Se puede medir la motivación para una cosa según el precio que alguien está dispuesto a pagar para conseguirla. Todos tienen tendencia a creer que un jugador joven de tenis de mesa sabe cual es su motivación. A veces pensamos que si están en un centro de tecnificación, tienen ganas de llegar al alto nivel. Una encuesta bien hecha demuestra que lo que les interesa a la mayoría de los jugadores jóvenes de menos de 15 años es pasárselo bien. Entre las razones por las cuales vienen a la sala, encontramos después: los compañeros, el ambiente, el juego. La competición está bien cuando ganamos, porque les hace gracia a ellos, y también a los padres, a los directivos, al entrenador, a los cuales no quieren defraudar. De cómo se hace la progresión, de cuánto tiempo se necesita para pasar de un nivel determinado a otro, del tipo y de la cantidad de trabajo que se ha de realizar, no saben nada. Les interesa bien poco. El interés para aprender más cosas respecto al tema es débil. Intelectualmente, se hacen muy pocas preguntas sobre lo que se hace o se podría hacer. La encuesta demuestra que su preocupación antes de llegar a la sala es saber con quién jugarán. Si no hay programa para la sesión, no importa. Evidentemente, hay excepciones.

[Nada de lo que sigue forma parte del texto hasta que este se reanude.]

theorem jobReleased_quiet {sc : Scope} (h : s.jobReleased r e sc = true) :
    (s.agent (jobAgent r e)).buf = [] ∧ (s.agent (jobAgent r e)).rmws = [] := by
  simp only [State.jobReleased, Bool.and_eq_true, List.isEmpty_iff] at h
  obtain ⟨⟨⟨⟨-, hb⟩, hm⟩, -⟩, -⟩ := h
  exact ⟨hb, hm⟩

theorem SameButRegions.fields {s t : State} (h : SameButRegions s t) :
    t.mem = s.mem ∧ t.agents = s.agents ∧ t.seqs = s.seqs ∧ t.planes = s.planes := by
  rw [h]
  exact ⟨rfl, rfl, rfl, rfl⟩

@[simp] theorem State.region_raiseFlags (s : State) (n : Nat) (f : FFlags) (i : Nat) :
    (s.raiseFlags n f).region i = s.region i := by
  unfold State.raiseFlags
  split <;> rfl

/-- A job that has ended, before its agent and its sides go: flags, weights and token are as they must be. -/
def State.reported (s : State) (r e : Nat) (j : Job) : State :=
  let s := ((s.raiseFlags j.ctx j.flags).weightsLoaded r j).writeToken j
  s.setRegion r { s.region r with jobs := Tab.drop (s.region r).jobs e }

theorem reported_spec (s : State) (r e : Nat) (j : Job) :
    (s.reported r e j).mem = s.mem ∧ (s.reported r e j).agents = s.agents ∧
      (s.reported r e j).seq j.seq = (s.seq j.seq).ended j ∧ Tab.find? ((s.reported r e j).region r).jobs e = none := by
  obtain ⟨hm, ha, hs, -⟩ := (SameButRegions.weightsLoaded (s.raiseFlags j.ctx j.flags) r j).fields
  have hseq : ((s.raiseFlags j.ctx j.flags).weightsLoaded r j).seq j.seq = s.seq j.seq := by
    rw [← State.seq_raiseFlags s j.ctx j.flags j.seq]
    simp only [State.seq, hs]
  unfold State.reported
  rw [writeToken_eq]
  refine ⟨?_, ?_, ?_, ?_⟩
  · exact hm.trans (State.mem_raiseFlags _ _ _)
  · exact ha.trans (State.agents_raiseFlags _ _ _)
  · simp [hseq]
  · simp [Tab.find?_drop]

/-- A stream job's end leaves its sides as they were until they are freed. -/
theorem reported_side {p' p : Nat} {w' w : Bool} {pat : BitVec 256} (hk : j.kind = .sgo p w pat) :
    (s.reported r e j).side r p' w' = s.side r p' w' := by
  have hw : (s.raiseFlags j.ctx j.flags).weightsLoaded r j = s.raiseFlags j.ctx j.flags := by
    simp only [State.weightsLoaded, hk]
  unfold State.reported
  rw [hw, writeToken_eq]
  simp [State.side]

theorem endJob_eq (s : State) (r e : Nat) (j : Job) :
    s.endJob r e j = ((s.reported r e j).retire (jobAgent r e)).endSides r j := rfl

theorem endJob_spec (hr : r < 128) (he : e < 16) (hrel : s.jobReleased r e j.scope = true) (hb : ∀ a, j.kind ≠ .bchn a)
    (hn : ∀ p w pat, j.kind = .sgo p w pat → (s.side r p w).next = none) :
    Tab.find? ((s.endJob r e j).region r).jobs e = none ∧ (s.endJob r e j).seq j.seq = (s.seq j.seq).ended j ∧
      BytesStay s (s.endJob r e j) ∧ OrderStays s (s.endJob r e j) := by
  obtain ⟨hm, ha, hseq, hjob⟩ := reported_spec s r e j
  obtain ⟨hbuf, hrmw⟩ := jobReleased_quiet hrel
  have hag : (s.reported r e j).agent (jobAgent r e) = s.agent (jobAgent r e) := by simp only [State.agent, ha]
  have hquiet := retire_quiet_bytes (s.reported r e j) hr he (by rw [hag, hbuf]) (by rw [hag, hrmw])
  have hend : Ended (s.reported r e j) ((s.reported r e j).retire (jobAgent r e)) _ :=
    State.retire_ended (a := .job r e) ⟨hr, he⟩ _
  obtain ⟨hsame, hjobs⟩ := endSides_spec ((s.reported r e j).retire (jobAgent r e)) r hb fun p w pat hk => by
    have hside : ((s.reported r e j).retire (jobAgent r e)).side r p w = s.side r p w := reported_side hk
    rw [hside]
    exact hn p w pat hk
  obtain ⟨hm', ha', hs', -⟩ := hsame.fields
  rw [endJob_eq]
  refine ⟨by rw [hjobs]; exact hjob, ?_, ?_, ?_⟩
  · rw [State.seq, hs']
    exact hseq
  · exact (BytesStay.of_eq hm ha).trans (hquiet.trans (.of_eq hm' ha'))
  · obtain ⟨⟨htags, hco⟩, -⟩ := hend
    refine ⟨by rw [hm', htags, hm], fun key => ?_⟩
    rw [hm', hco key, hm]

theorem exec_engineJobComplete (hj : Tab.find? (s.region r).jobs e = some j) (hs : j.started = true)
    (hd : s.sideDone r j = true) (hrel : s.jobReleased r e j.scope = true) (hb : ∀ a, j.kind ≠ .bchn a)
    (hn : ∀ p w pat, j.kind = .sgo p w pat →
      (s.plane (planeKey r j.plane)).atRest = false ∧ (s.side r p w).next = none) :
    exec (.engineJobComplete r e) s = .next (s.endJob r e j) := by
  show execEngineJobComplete r e s = _
  simp only [execEngineJobComplete, hj, hs, hd, hrel, Bool.not_true, Bool.or_self, Bool.false_eq_true, if_false]
  cases hk : j.kind with
  | sgo p w pat =>
    obtain ⟨hrest, hnext⟩ := hn p w pat hk
    simp only [hrest, State.nextFree, hk, hnext, Option.bind_none, Bool.not_true, Bool.or_self, Bool.false_eq_true, if_false]
  | bchn a => exact absurd hk (hb a)
  | acpy _ _ _ => rfl
  | bwld _ _ _ _ _ _ _ => rfl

¿Es extraño que los jugadores encuentren excusas para no hacer la preparación física? ¿Cómo se puede explicar que algunos ejercicios se hagan mirando el reloj? ¿Es extraño que el calentamiento se haga pensando en otras cosas o hablando a escondidas? ¿Es extraño que antes de las competiciones se pasen más tiempo para vestirse que para calentar? ¿Y que después de un partido, alguno vaya rápidamente a las gradas a hablar con los compañeros? ¿A hablar de qué? ¿Del partido? ¡En absoluto! ¿Has ganado? Sí (o no). Punto.

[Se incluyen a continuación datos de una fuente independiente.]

-- ==== Sys2Proof/Proofs/Ordering.lean ====
section
/-!
PROOFS. O18 to O20: fences and ranges, the issue of an event and the commit of a buffered write, and what a write of the
coherence order makes each agent read.
-/

namespace Sys2Proof.Machine

/-! ### What a list of writes makes of a byte (R229) -/

/-- A byte under the writes of a list that a test lets through, oldest first. -/
def seen (p : MWrite → Bool) (key : Nat) (ws : List MWrite) (v : Byte) : Byte :=
  ws.foldl (fun v w => if p w then (w.at? key).getD v else v) v

theorem coVisible_eq_seen (m : Memory) (ag : Agent) (key : Nat) :
    m.coVisible ag key = seen (visibleTo ag) key m.recent (cellRead m.cells key) := rfl

theorem coLast_eq_seen (m : Memory) (key : Nat) : m.coLast key = seen (fun _ => true) key m.recent (cellRead m.cells key) := rfl

theorem seen_append (p : MWrite → Bool) (key : Nat) (a b : List MWrite) (v : Byte) :
    seen p key (a ++ b) v = seen p key b (seen p key a v) := List.foldl_append

theorem seen_singleton (p : MWrite → Bool) (key : Nat) (w : MWrite) (v : Byte) :
    seen p key [w] v = if p w then (w.at? key).getD v else v := rfl

/-- Writes that the test lets through alike, with the same bytes, make the same of a byte. -/
theorem seen_map {f : MWrite → MWrite} {p q : MWrite → Bool} {key : Nat} {ws : List MWrite}
    (hp : ∀ w ∈ ws, q (f w) = p w) (hat : ∀ w ∈ ws, (f w).at? key = w.at? key) (v : Byte) :
    seen q key (ws.map f) v = seen p key ws v := by
  induction ws generalizing v with
  | nil => rfl
  | cons w ws ih =>
    have hw := List.mem_cons_self (a := w) (l := ws)
    have htail := ih (fun x hx => hp x (List.mem_cons_of_mem _ hx)) (fun x hx => hat x (List.mem_cons_of_mem _ hx))
    simp only [seen, List.map_cons, List.foldl_cons, hp w hw, hat w hw] at htail ⊢
    exact htail _

theorem seen_untouched {p : MWrite → Bool} {key : Nat} {ws : List MWrite}
    (h : ∀ w ∈ ws, p w = true → w.at? key = none) (v : Byte) : seen p key ws v = v := by
  induction ws generalizing v with
  | nil => rfl
  | cons w ws ih =>
    have hw : (if p w then (w.at? key).getD v else v) = v := by
      by_cases hpw : p w = true
      · rw [if_pos hpw, h w (List.mem_cons_self ..) hpw]
        rfl
      · rw [if_neg hpw]
    rw [← List.singleton_append, seen_append, seen_singleton, hw]
    exact ih (fun x hx => h x (List.mem_cons_of_mem _ hx)) v

theorem MWrite.at_eq (w : MWrite) (key : Nat) : w.at? key = (w.cells.find? fun e => e.1 = key).map Prod.snd := by
  unfold MWrite.at?
  cases w.cells <;> rfl

theorem narrowest_ofKey (k : Nat) : narrowest (Agent.ofKey k) ≤ 5 := by
  by_cases h1 : k < 0x1000
  · rw [Agent.ofKey, if_pos h1, narrowest]
    split <;> omega
  by_cases h2 : k < 0x2000
  · rw [Agent.ofKey, if_neg h1, if_pos h2, narrowest]
    omega
  by_cases h3 : k < 0x4000
  · rw [Agent.ofKey, if_neg h1, if_neg h2, if_pos h3, narrowest]
    omega
  rw [Agent.ofKey, if_neg h1, if_neg h2, if_neg h3]
  simp only
  by_cases h4 : k % 2 = 0
  · rw [if_pos h4, narrowest]
  · rw [if_neg h4, narrowest]
    omega

/-- Every agent sees a write that has reached the widest level (R229). -/
theorem visibleTo_of_widest {w : MWrite} (ag : Agent) (h : 5 ≤ w.level) : visibleTo ag w = true := by
  have hn := narrowest_ofKey w.org
  have hj : joinLevel (Agent.ofKey w.org) ag ≤ 5 := by
    unfold joinLevel
    repeat' split
    all_goals omega
  rw [visibleTo, decide_eq_true_iff]
  omega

¿Dónde está el error? Conocemos directivos, padres, que se levantan temprano, hacen kilómetros con el coche particular para llevar a un grupo de chavales a hacer competiciones (entendemos: pasárselo bien con los compañeros) y al cabo de dos o tres años, "aquel ya no juega, practica otro deporte", o "no sé, conoció a un chico, hace tiempo que no le veo".

La motivación es una dato que los entrenadores han de tener en cuenta, y que han de medir. Es un parámetro que evoluciona, y podemos medir su evolución, pero debemos de tener la misma lucidez respecto al tema que queremos que los jugadores tengan respecto de su propio nivel de juego.